Appeals Court: You Can Infringe a Patent Even If You Didn't Do All the Steps
reebmmm writes "In a much anticipated patent law case, an en banc panel of the Federal Circuit overturned existing law and came out in favor a new rule for indirect infringement: you can still be liable for infringing even if no single person does all the infringement. This case consolidated two different cases involving internet patents. In McKesson v. Epic, a lower court found that Epic did not infringe a patent about a patient portal because one of the steps was performed by the patient accessing the portal. In Akamai v. Limelight, the lower court found that Limelight did not infringe because its customers, not the company itself, tagged content. This is likely headed for the Supreme Court."
Doesn't this mean that any software system with an API could be potentially infringing on every software patent ever filed?
Cory Doctorow's speeches and essays about the coming war on general purpose computing come to mind. Any Turing-complete computer is infringing. Destroy *all* the computers!

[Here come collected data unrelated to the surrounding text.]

theorem Inv.hostWrite (h : Inv s) (width : Width) (o : Offset) (w : Word) : Inv (s.hostWrite width o w) := by
  have hw := s.hostWrite_cases width o w
  generalize s.hostWrite width o w = t at hw
  have hreset : Inv s.softReset := h.resetValues
  have hall := h
  obtain ⟨hlegal, hdata, hparam, hpending, hcause⟩ := h
  have hfit {k : Nat} (hk : k < wps s.params) (v : Int) : Fits s.params (valueWithWord s.params v k w) :=
    valueWithWord_fits hlegal v w hk
  cases hw with
  | ignored => exact hall
  | busError | hazard | busErrorHazard | ctrl | ccount | cfg =>
    exact ⟨hlegal, hdata.congr rfl rfl rfl, hparam, hpending, hcause⟩
  | softReset => exact hreset
  | status =>
    refine ⟨hlegal, hdata.congr rfl rfl rfl, hparam, fun x hx => ?_, hcause⟩
    obtain ⟨hcmd, hdone, herr, hpin⟩ := hpending x hx
    exact ⟨hcmd, by simp [hdone], by simp [herr], hpin⟩
  | accept hb he hr =>
    refine ⟨hlegal, hdata.congr rfl rfl rfl, hparam, fun x hx => ?_, hcause⟩
    exact ⟨Option.some.inj hx, rfl, he, hr⟩
  | scalar hb i k hk => exact ⟨hlegal, hdata.writeScalar i (hfit hk _), hparam, hpending, hcause⟩
  | coeff hb b j k hk hn hj =>
    exact ⟨hlegal, hdata.setBuf hn (Buf.sound_splice (hdata.sound b) hj fun _ _ => hfit hk _), hparam, hpending, hcause⟩

theorem Inv.driveReset (h : Inv s) (asserted : Bool) : Inv (s.driveReset asserted) := by
  unfold State.driveReset
  split
  · obtain ⟨hlegal, hdata, hparam, -, hcause⟩ := h
    exact ⟨hlegal, hdata.congr rfl rfl rfl, hparam, .of_none rfl, hcause⟩
  · split
    · obtain ⟨hlegal, hdata, hparam, -, hcause⟩ := h.resetValues
      exact ⟨hlegal, hdata.congr rfl rfl rfl, hparam, .of_none rfl, hcause⟩
    · exact h

/-! The step. -/

theorem step_next (s : State) : ∃ t, step s = .next t := by
  obtain ⟨u, -, hu | ⟨_, _, hu⟩ | ⟨_, _, _, hu⟩ | ⟨_, hu⟩⟩ := step_cases s
  · rw [hu]
    exact u.engineTurn_next
  · exact ⟨_, hu⟩
  · exact ⟨_, hu⟩
  · exact ⟨_, hu⟩

theorem Inv.step (h : Inv s) (ht : step s = .next t) : Inv t := by
  obtain ⟨u, hus, hturn⟩ := step_cases s
  have hu : Inv u := by
    rcases hus with rfl | ⟨l, rfl⟩
    · exact h
    · obtain ⟨hlegal, hdata, hparam, hpending, hcause⟩ := h
      exact ⟨hlegal, hdata.congr rfl rfl rfl, hparam, hpending, hcause⟩
  rcases hturn with he | ⟨width, o, he⟩ | ⟨width, o, w, he⟩ | ⟨a, he⟩
  · exact hu.engineTurn (he ▸ ht)
  · cases he.symm.trans ht
    exact hu.hostRead width o
  · cases he.symm.trans ht
    exact hu.hostWrite width o w
  · cases he.symm.trans ht
    exact hu.driveReset a

/-- Settles O7, turn by turn: a step is the engine's, the host's or the platform's turn (`step_cases`), and each of them keeps
the invariant. -/
theorem stepKeepsInvariant : Obligations.StepKeepsInvariant :=
  fun s h => ⟨step_next s, fun _ ht => h.step ht⟩

end Sys2Proof.Machine
end

section
/-! O15. Wide values on the 32-bit bus (00_scope.md R9, 20_memory.md R63, R64, R66, R67): where the word of a slot lies, the bits
of a pattern after one of its words is written, and a value written word by word. -/

namespace Sys2Proof.Machine

/-! Offsets of slots. -/

theorem wps_le_sixteen {p : Config.Params} (h : p.Legal) : wps p ≤ 16 := by
  obtain ⟨-, -, hcw, -⟩ := h
  unfold wps
  omega

theorem mul_wps_eq_cw {p : Config.Params} (h : p.Legal) : 32 * wps p = p.cw := by
  obtain ⟨h32, -⟩ := h
  unfold wps
  omega
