/-- Trigger i of a slot: descriptor and mask (R103). -/
def HandSlot.trigDesc (h : HandSlot) (i : Nat) : Desc := bitsAt h.trig (128 * i) 64
def HandSlot.trigMask (h : HandSlot) (i : Nat) : Desc := bitsAt h.trig (128 * i + 64) 64

/-- R106: a trigger matches d when its kind is not 0 and (d XOR descriptor) AND mask = 0. -/
def trigMatch (t m d : Desc) : Bool := decide (descKind t ≠ 0) && decide ((d ^^^ t) &&& m = 0)

/-- Whether any trigger of a slot matches. -/
def HandSlot.hits (h : HandSlot) (d : Desc) : Bool :=
  (List.range 4).any (fun i => trigMatch (h.trigDesc i) (h.trigMask i) d)

/-- R108 step 2: one armed port's copy of a trump. -/
def Agent.trumpPort (f : Flit) (a : Agent) (p : Nat) : Agent :=
  if a.sw.trumpHeld.contains p then a.count 14
  else
    let b := a.put p (f.hop false)
    { b with sw := { b.sw with trumpHeld := p :: b.sw.trumpHeld } }

/-- The ports a trump is copied to (R108 step 2). -/
def Agent.trumpPorts (a : Agent) (inp : Option Nat) : List Nat :=
  a.portList.filter (fun p => (a.port p).arm && !a.isDown p && decide (inp ≠ some p))

/-- R108 step 2 with the hop limit of R60. -/
def Agent.trumpForward (a : Agent) (inp : Option Nat) (f : Flit) : Agent :=
  if f.spent then a.drop 6 inp else (a.trumpPorts inp).foldl (Agent.trumpPort f) a

/-- R108 step 3: the agent's own ports a descriptor fences. -/
def Agent.fencePorts (a : Agent) (d : Desc) : List Nat :=
  match descKind d with
  | 1 => a.portList.filter (fun p =>
      (decide (a.id.id = descReporter d) && decide (p = descRport d)) ||
      (decide (a.id.id = descPeer d) && decide (p = descPport d)))
  | 2 => a.portList.filter (fun p => decide ((a.port p).peerId = descPeer d))
  | _ => []

/-- Sets TFENCE on a list of ports. -/
def Agent.fence (a : Agent) (ps : List Nat) : Agent :=
  ps.foldl (fun a p => a.modPort p (fun q => { q with tfence := true })) a

/-- The bitmap of ports with TFENCE set. -/
def Agent.fencedMap (a : Agent) : BitVec 128 :=
  a.portList.foldl (fun m p => if (a.port p).tfence then putBit m p true else m) 0

/-- R110, R112: one slot against a descriptor: queued to play, or counted stale. -/
def Agent.matchSlot (d : Desc) (a : Agent) (k : Nat) : Agent :=
  let h := a.slot k
  if h.state = 2 ∧ h.hits d ∧ ¬ (a.cu.plays.any (fun x => x.1 = k)) then
    if h.fepoch = a.id.fepoch then { a with cu := { a.cu with plays := a.cu.plays ++ [(k, d)] } }
    else (a.count 16).notice (noticePay 0x04 (BitVec.ofNat 8 k) 0 (h.cardId.setWidth 64) d)
  else a

/-- R108 steps 3 and 4 and R112. -/
def Agent.trumpAct (a : Agent) (d : Desc) : Agent :=
  let ps := a.fencePorts d
  let fresh := ps.any (fun p => !(a.port p).tfence)
  let b := a.fence ps
  if b.id.quar then b
  else
    let c := (List.range 4).foldl (Agent.matchSlot d) b
    if fresh && decide (c.cu.plays.length = b.cu.plays.length) then
      (c.count 17).notice (putField (putField (putField (0 : Payload) 0 (3 : Byte)) 8 d) 16 c.fencedMap)
    else c

/-- R108: a trump received on a port, or raised by the agent itself (`inp` none). -/
def Agent.trump (a : Agent) (inp : Option Nat) (f : Flit) : Agent :=
  let d : Desc := byteField f.pay 0 64
  let a := if inp.isSome then a.count 13 else a
  if inp.isSome ∧ a.cu.filter.contains d then a
  else
    let a := { a with cu := { a.cu with filter := keepLast 16 (a.cu.filter.filter (· ≠ d) ++ [d]) } }
    (a.trumpForward inp f).trumpAct d

/-- R107: the agent raises a kind 1 trump for a port. -/
def Agent.raise (a : Agent) (p : Nat) : Agent :=
  a.trump none (trumpFlit a.id.id (linkDesc a.id.id p (a.port p).peerId (a.port p).peerPort) a.id.fepoch a.id.frame)

/-- R313–R315, R107: a port clears UP; for a local reason it sends DOWN sets; with TFENCE clear it raises a trump.
A retrain on the port ends without adoption (R475). -/
def Agent.portDown (a : Agent) (p : Nat) (isLocal : Bool) : Agent :=
  if p < a.build.ports ∧ (a.port p).up then
    let fenced := (a.port p).tfence
    let b := a.modPort p (fun q => { q with up := false, trained := false, tDown := true, retrain := false })
    let b := match b.cal with
      | some c => if c.lane / 2 = p then { b with cal := none } else b
      | none => b
    let b := if isLocal then b.emit (.downSets p) else b
    if fenced then b else b.raise p
  else a

/-! ## Ejection (R34, R66, R69, R332, R386) -/

/-- R386: adds an accepted ADD completion to the settlement accumulator. -/
def Agent.accumulate (a : Agent) (stamp : W32) (tally : W16) (v : W32) : Agent :=
  let c := a.acc
  let here := fun (e : AccEntry) => decide (e.stamp = stamp) && decide (e.tally = tally) && decide (e.reported = none)
  if c.ents.any here then
    { a with acc := { c with ents := c.ents.map (fun e => if here e then { e with sum := e.sum + v } else e) } }
  else if c.ents ≠ [] ∧ c.ents.all (fun e => older stamp e.stamp) then
    { a with acc := { c with late := satInc c.late } }
  else if 64 ≤ c.ents.length then
    { a with acc := { c with full := satInc c.full,
                             incomplete := if c.incomplete.contains stamp then c.incomplete else c.incomplete ++ [stamp] } }
  else { a with acc := { c with ents := c.ents ++ [{ stamp := stamp, tally := tally, sum := v, reported := none }] } }

/-- What an accepted completion brings (R386): ACC_STAMP, and the operand of the request if it was an ADD answered
OK (payloads of R379). -/
def Agent.acceptCompletion (a : Agent) (req rsp : Flit) : Agent :=
  if req.cls = 8 ∧ rsp.cls = 3 then
    let stamp : W32 := byteField rsp.pay 8 32
    let res : Byte := byteField rsp.pay 3 8
    let b := if res.toNat ≤ 1 ∧ newer stamp a.acc.stamp then { a with acc := { a.acc with stamp := stamp } } else a
    if res = 0 ∧ byteField req.pay 2 8 = (1 : Byte) then
      b.accumulate stamp (byteField req.pay 0 16) (byteField req.pay 4 32)
    else b
  else a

Maybe you should look into the difference between copyright and patents before you start pushing too hard.
They don't have much in common except that they both go under the dubious umbrella of "intellectual property".
They don't have much in common except that they both go under the dubious umbrella of "intellectual property".
"Intellectual property" is a term that was entirely made up for use as propaganda by rights-holders. It is actually a contradiction in terms, because there is no "property" at all involved in copyrights and patents, just time-limited privileges granted by government. But they have wanted you to THINK in terms of it being their "property". That makes you more amenable to distortions of the policies and laws.
It's the same basic idea as calling downloading "piracy", when it isn't. (Copyright piracy actually has a legal definition that hasn't really changed in about 100 years.) Downloading is not a crime. Piracy is. But Big Media wants you to think of them as the same. They can get away with more that way.
Patents and copyrights expire.
Actual property rights do not.
Copyrights and Patents exist only because that power is granted to the Government under a limited set of circumstances. It is not a right granted to individuals like those listed in the Bill of Rights. It does not exist for the benefit of the "owner". It exists for a limited time for the benefit of society in general.
The unbound nature of a thought makes the abiltiy to exclude others from it as a natural right rather absurd.
A Pirate and a Puritan look the same on a balance sheet.
So, will 2012 be remembered in history as the year we finally kissed innovation goodbye? Or at least, the year that the USA abandoned innovation to foreign countries?
But, I wanted socialized health insurance!